A 1:8 twist for the heavy 180 to 195 grain 7mm match bullets the cartridge is built around, and a 28 inch barrel to collect its velocity. A 30 inch barrel adds a little more speed if the rifle can carry it, but 28 inches is the practical balance of velocity and handling.
Is the 7mm-300 PRC a SAAMI cartridge?
No. The 7mm-300 PRC is a wildcat with no SAAMI or C.I.P. standard. You neck down factory .300 PRC brass to 7mm and handload it; there is no factory 7mm-300 PRC ammunition. The dimensions on this page are derived from the parent .300 PRC and are approximate.
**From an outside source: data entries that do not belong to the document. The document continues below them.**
-- ==== Sys2Proof/Machine/Frames.lean ====
section
/-! DEFINITION. Tether frames (R363–R367, R371): what a device takes from a downstream or upstream frame and what it sends on, and tunnelled HSPI transactions (R370, R389). -/

namespace Sys2Proof.Machine

-- tunnels

/-- Bytes in parts of at most 240, at least one part (R367). -/
def tunnelCut : Nat → List Byte → List (List Byte)
  | 0, bs => [bs]
  | n + 1, bs => if bs.length ≤ 240 then [bs] else bs.take 240 :: tunnelCut n (bs.drop 240)

/-- The tunnel records of a byte string: part numbers, bit 7 marking the last (R367). -/
def tunnelRecords (pos : Fin 8) (tag : Byte) (bs : List Byte) : List TetherRecord :=
  let ps := tunnelCut 8 bs
  ps.zipIdx.map fun p => .tunnel pos tag (BitVec.ofNat 8 (p.2 + if p.2 + 1 = ps.length then 128 else 0)) p.1

/-- The answer to a TUNNEL is stored and the command ends (R389). -/
def State.tunnelAnswer (s : State) (bs : List Byte) : State :=
  let s1 := ({ s with mem := memWriteList s.mem (mbxBuf + 0x2000) bs }).modMbx fun m => { m with res0 := BitVec.ofNat 32 bs.length }
  s1.mbxEnd 0

/-- A tunnel record for this device's position (R370): a part of the answer it waits for, or of a request whose origin the tag names (log 50). The last part completes it; a request is then executed as if it came over HSPI. An answer that no transaction waits for any more is dropped. Part 0 begins a transaction anew, and one of which a part is missing comes to nothing (DESIGN CHOICE, log 118). -/
def State.takeTunnel (s : State) (tag part : Byte) (data : List Byte) : State :=
  let mine : Bool := match s.tether.tunnelOut with | some e => e.2 = tag | none => false
  let origin : Nat := if mine then 8 else tag.toNat / 32
  let k := part.toNat % 128
  let held : Nat × List Byte :=
    if k = 0 then (0, []) else match s.tether.tunnelRx.find? fun e => e.1 = origin && e.2.1 = tag with | some e => e.2.2 | none => (0, [])
  let rest := s.tether.tunnelRx.filter fun e => !(e.1 = origin && e.2.1 = tag)
  let bs := held.2 ++ data
  if !mine && tag.toNat / 32 = ownPos s then s
  else if held.1 = k && !part.getLsbD 7 then s.modTether fun t => { t with tunnelRx := (origin, tag, k + 1, bs) :: rest }
  else
    let s1 := s.modTether fun t => { t with tunnelRx := rest }
    if held.1 ≠ k then s1
    else if mine then
      let s2 := s1.modTether fun t => { t with tunnelOut := none }
      if s2.mbx.busy && s2.mbx.code = 0x04 then s2.tunnelAnswer bs else s2
    else if s1.dev.state = .boot then s1
    else
      let p := s1.transact bs none
      p.2.queueRecords (tunnelRecords ⟨tag.toNat / 32 % 8, Nat.mod_lt _ (by decide)⟩ tag p.1)

/-- The transaction that MBX_BUF holds (R389): its header names its length (R378). -/
def tunnelBytes (s : State) : List Byte :=
  let h := hspiHeader (memBytes s.mem mbxBuf 8)
  memBytes s.mem mbxBuf (if h.cmd = 2 then 12 + 4 * (h.len % 512) else 8)

/-- What the device knows of a tunnel's target (R390): absent, in BOOT or without a position; there; or nothing, where the target lies between it and the hitch, so that no frame it sees carries the target's slot. -/
def tunnelKnown (s : State) (p : Fin 8) : Option Bool :=
  let t := s.tether
  let there (r : Option SlotReport) : Option Bool := match r with | some x => some (decide (x.state ≠ 0)) | none => some false
  if t.pos.isNone || decide (t.n.val ≤ p.val) then some false
  else if t.hitch then (if t.missing.get p then some false else there (t.slots.get p))
  else if p = t.hitchPos then some true
  else if onSide s p (match t.facing with | .tu => .td | .td => .tu) then there (t.seen.find? fun r => r.pos = p)
  else none

/-- Whether a tunnel's target is absent, in BOOT or without a position (R390): as the frames tell it, and otherwise a free value (log 49). -/
def State.tunnelAbsent (s : State) (p : Fin 8) : Bool × State :=
  match tunnelKnown s p with
  | some v => (!v, s)
  | none =>
    let (v, s1) := s.free
    (v.getLsbD 0, s1)

/-- The TUNNEL command as it starts (R370, R389). -/
def State.tunnelStart (s : State) (tag : Byte) : State :=
  let p : Fin 8 := ⟨fld (vecAt s.mbx.arg 0) 2 0, by unfold fld; omega⟩
  if s.tether.pos = some p then
    let r := s.transact (tunnelBytes s) none
    if r.2.mbx.busy then r.2.tunnelAnswer r.1 else r.2
  else
    let (absent, s1) := s.tunnelAbsent p
    let t := BitVec.ofNat 8 (32 * ownPos s + tag.toNat % 32)
    if absent then s1.mbxEnd 0x08
    else (s1.modTether fun x => { x with tunnelOut := some (p, t) }).queueRecords (tunnelRecords p t (tunnelBytes s))

/-- The TUNNEL command (R370, R389, R390). While a transaction of this device waits for its answer, the row is the end of its time (result 0x07). -/
def execTunnel (a : Agent) (tag : Byte) (s : State) : Out :=
  if s.dev.state = .halted || s.dev.state = .boot || (if s.mbx.busy then s.mbx.code ≠ 0x04 else !hostServed s a) then .next s
  else if s.mbx.busy && s.tether.tunnelOut.isSome then .next s.tunnelLost
  else
    let s1 := if s.mbx.busy then s else (s.modMbx fun m => { m with busy := true, tag := tag, code := 0x04 }).post 0x230
    if s1.dev.state = .holdover then .next (if s.mbx.busy then s else s1.mbxEnd 0x01)
    else if !mbxServed s1 then .next s1
    else if s1.dev.state = .ready || s1.dev.state = .run then .next (s1.tunnelStart s1.mbx.tag)
    else .next (s1.mbxEnd 0x03)

-- records of a frame

/-- A record of a downstream frame (R367). -/
def State.takeDownRecord (s : State) (r : TetherRecord) : State :=
  match r with
  | .stagger _ _ _ => s
  | .mark tx ty row col len => s.applyMark tx ty row col len
  | .chunk tx ty i data => s.takeChunk tx ty i data
  | .tunnel p tag part data => if s.tether.pos = some p then s.takeTunnel tag part data else s

/-- A record of an upstream frame at the hitch (R367): stagger requests wait for the next budget frame (R219), marks are applied and sent on, tunnel records taken or sent on downstream. -/
def State.takeUpRecord (s : State) (r : TetherRecord) : State :=
  match r with
  | .stagger p l t => s.askSwitch p.val l.val t
  | .mark tx ty row col len => s.applyMark tx ty row col len
  | .chunk _ _ _ _ => s
  | .tunnel p tag part data => if s.tether.pos = some p then s.takeTunnel tag part data else s.queueRecords [r]

/-- Source 0x238 of a frame received with a correct CRC (R267). -/
def State.frameReceived (s : State) (crcOk : Bool) : State := if crcOk then s.post 0x238 else s

-- downstream frames

/-- The port away from the hitch has no link: the device ends the chain (R364). -/
def chainEnd (s : State) : Bool := match s.tether.facing with | .tu => !s.tether.tdUp | .td => !s.tether.tuUp

/-- The header of a hitch's frame (R365, R371, R373): whom the device follows, and what that hitch reports of the stack. A hitch that yields is no longer the reference for time: where its DTIME lies apart, TIME_LOCK ends (R369). -/
def State.followHitch (s : State) (p : Port) (f : DownFrame) : State :=
  let t := s.tether
  let newHitch := t.hitch || !t.heard || t.hitchPos ≠ f.hitchPos
  let s1 := s.modTether fun t =>
    { t with hitch := false, heard := true, facing := p, hitchPos := f.hitchPos, hitchVer := f.version, n := if f.n = 0 then t.n else f.n, succ := f.succ }
  let s0 := if t.hitch && t.apart then (s.keepCarriers s1).setTimeLock false else s.keepCarriers s1
  let s2 := if f.resValid then s0.modBus fun b => { b with effSag := f.sag, effCredit := f.credit, effW := f.effW, allocSum := f.allocSum } else s0
  if newHitch then s2.hitchChanged else if t.hitchVer ≠ f.version then s2.testVersion else s2

/-- Whether the last upstream frame of the device carried its lane's stagger request and was good (R365, R376). -/
def requestSent (s : State) (l : LaneId) : Bool :=
  match s.tether.up, (s.lane l).budget.staggerReq with
  | some u, some t => u.crcOk && u.records.any fun r => match r with | .stagger _ m v => m = l && v = t | _ => false
  | _, _ => false

/-- The ceilings and holds of the lanes behind this device, from their reported wants and the hitch's results, which it takes up as successor (R221, R371). -/
def State.followOthers (s : State) (f : DownFrame) : State :=
  if s.tether.up.isNone then s
  else
    let prev : List (Nat × Nat × Nat × Nat) := s.tether.seen.flatMap fun r =>
      (List.range r.lanes.length).map fun n =>
        let x := r.lanes.getD n {}
        let e := prevOf s r.pos.val n
        let c : Nat := match f.results[32 * r.pos.val + n]? with | some v => v.1.toNat | none => 0
        let want := if x.enabled then x.want.toNat else 0
        (r.pos.val, n, c, heldNext (Int.ofNat c) (heldWant want e.1 e.2) e.1 e.2)
    s.modBus fun b => { b with prev := prev }

/-- The results for this device's lanes (R214, R219, R221, R365); a frame without them counts toward FROZEN. -/
def State.takeResults (s0 : State) (f : DownFrame) : State :=
  let s := if f.crcOk && f.resValid then s0.modTether fun t => { t with results := f.results } else s0
  if !s.live then s
  else if f.crcOk && f.resValid && !f.hold && !s.tether.excluded && s.dev.state = .run then
    let s1 := (((s.modTether fun t => { t with noResult := 0 }).setFrozen false).followOthers f).post 0x21C
    s1.forEach allLanes fun st l =>
      match f.results[32 * ownPos s + l.val]? with
      | some r => if requestSent s l then (st.followCeil l r.1).giveSlot l r.2.toNat else st.followCeil l r.1
      | none => st
  else
    let s1 := s.modTether fun t => { t with noResult := t.noResult + 1 }
    if 3 ≤ s1.tether.noResult then s1.setFrozen true else s1

/-- The frame goes on with the times of the next link (R365), and the end of the chain starts the upstream frame (R364). -/
def State.forwardDown (s : State) (f : DownFrame) : State :=
  let s1 := s.modTether fun t => { t with down := some (frameOnLink f (t.linkTime (match t.facing with | .tu => .td | .td => .tu))) }
  if chainEnd s1 then s1.sendUp { fseq := f.fseq } else s1

/-- A downstream frame that a device follows (R364, R365, R367, R376): one with a wrong CRC is discarded and forwarded. -/
def State.takeDown (s : State) (p : Port) (f : DownFrame) : State :=
  if !f.crcOk then (s.takeResults f).forwardDown f
  else
    let s1 := ((s.followHitch p f).takeTime f).takeResults f
    let s2 := match f.pose with | some q => s1.takePose q | none => s1
    (s2.forEach f.records State.takeDownRecord).forwardDown f

/-- A downstream frame arrives (R363–R365, R371): a hitch yields to one of lower position only. -/
def execDownstreamFrame (p : Port) (f : DownFrame) (s : State) : Out :=
  if s.solo || s.dev.state = .watch then .next s
  else if s.tether.hitch && !(f.crcOk && decide (f.hitchPos < s.tether.hitchPos)) then .next s
  else .next ((s.takeDown p f).frameReceived f.crcOk)

-- upstream frames

/-- N as the first upstream frame of the stack tells it (R362); once known it stays. -/
def Tether.learnN (t : Tether) (f : UpFrame) : Tether := { t with n := if t.n = 0 then ⟨Min.min 8 (1 + f.slots.length), by omega⟩ else t.n }

/-- The slots of an upstream frame that reaches the hitch on a port (R362, R366, R372): it tells of the devices on that side alone, and one that has gone missing keeps its last report. -/
def State.takeSlots (s : State) (side : Port) (f : UpFrame) : State :=
  s.keepCarriers <| s.modTether fun t =>
    { t.learnN f with
      slots := Vector.ofFn fun (p : Fin 8) => match f.slots.find? fun r => r.pos = p with | some r => some r | none => t.slots.get p,
      missing := Vector.ofFn fun (p : Fin 8) => if onSide s p side then (t.slots.get p).isSome && !(f.slots.any fun r => r.pos = p) else t.missing.get p,
      versions := Vector.ofFn fun (p : Fin 8) => match f.slots.find? fun r => r.pos = p with | some r => some r.version | none => t.versions.get p }

/-- An upstream frame arrives (R364, R366): the hitch takes it (one with a wrong CRC tells nothing, and no device counts as missing for it, R376), and any other device adds its slot and records and sends it on. A device at position 0 that is not in RUN yet learns N from it (DEDUCED, log 49). -/
def execUpstreamFrame (p : Port) (f : UpFrame) (s0 : State) : Out :=
  let s := if s0.tether.hitch && !s0.solo then s0.modTether fun t => { t with upTu := t.upTu || decide (p = .tu), upTd := t.upTd || decide (p = .td) } else s0
  if s.solo || s.dev.state = .watch then .next s
  else if s.tether.hitch then
    if f.crcOk then .next (((s.takeSlots p f).forEach f.records State.takeUpRecord).frameReceived true) else .next s
  else
    let s1 := if f.crcOk then s.forEach f.records fun st r => match r with | .mark tx ty row col len => st.applyMark tx ty row col len | _ => st else s
    let s2 := if f.crcOk && s.tether.pos = some 0 && !s.tether.heard then s1.keepCarriers (s1.modTether fun t => t.learnN f) else s1
    .next ((s2.sendUp f).frameReceived f.crcOk)

end Sys2Proof.Machine
end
How does it compare to the 28 Nosler and 7mm PRC?
The 7mm-300 PRC and 28 Nosler are near-peers at the top of the 7mm magnum class, trading raw capacity for the PRC case's long throat that seats heavy bullets out better. The 7mm PRC is the smaller, standardized, factory-supported option, easier on barrels and far easier to feed. Most shooters should start with the 7mm PRC unless they specifically need the extra reach the wildcat delivers.
What is it good for?
Extreme long range and long-range hunting, where a flat trajectory and high retained energy past 1,000 yards justify the recoil, powder burn, and barrel wear. It is not a sensible choice for an all-around or high-volume rifle; that is the smaller 7mm cartridges' job.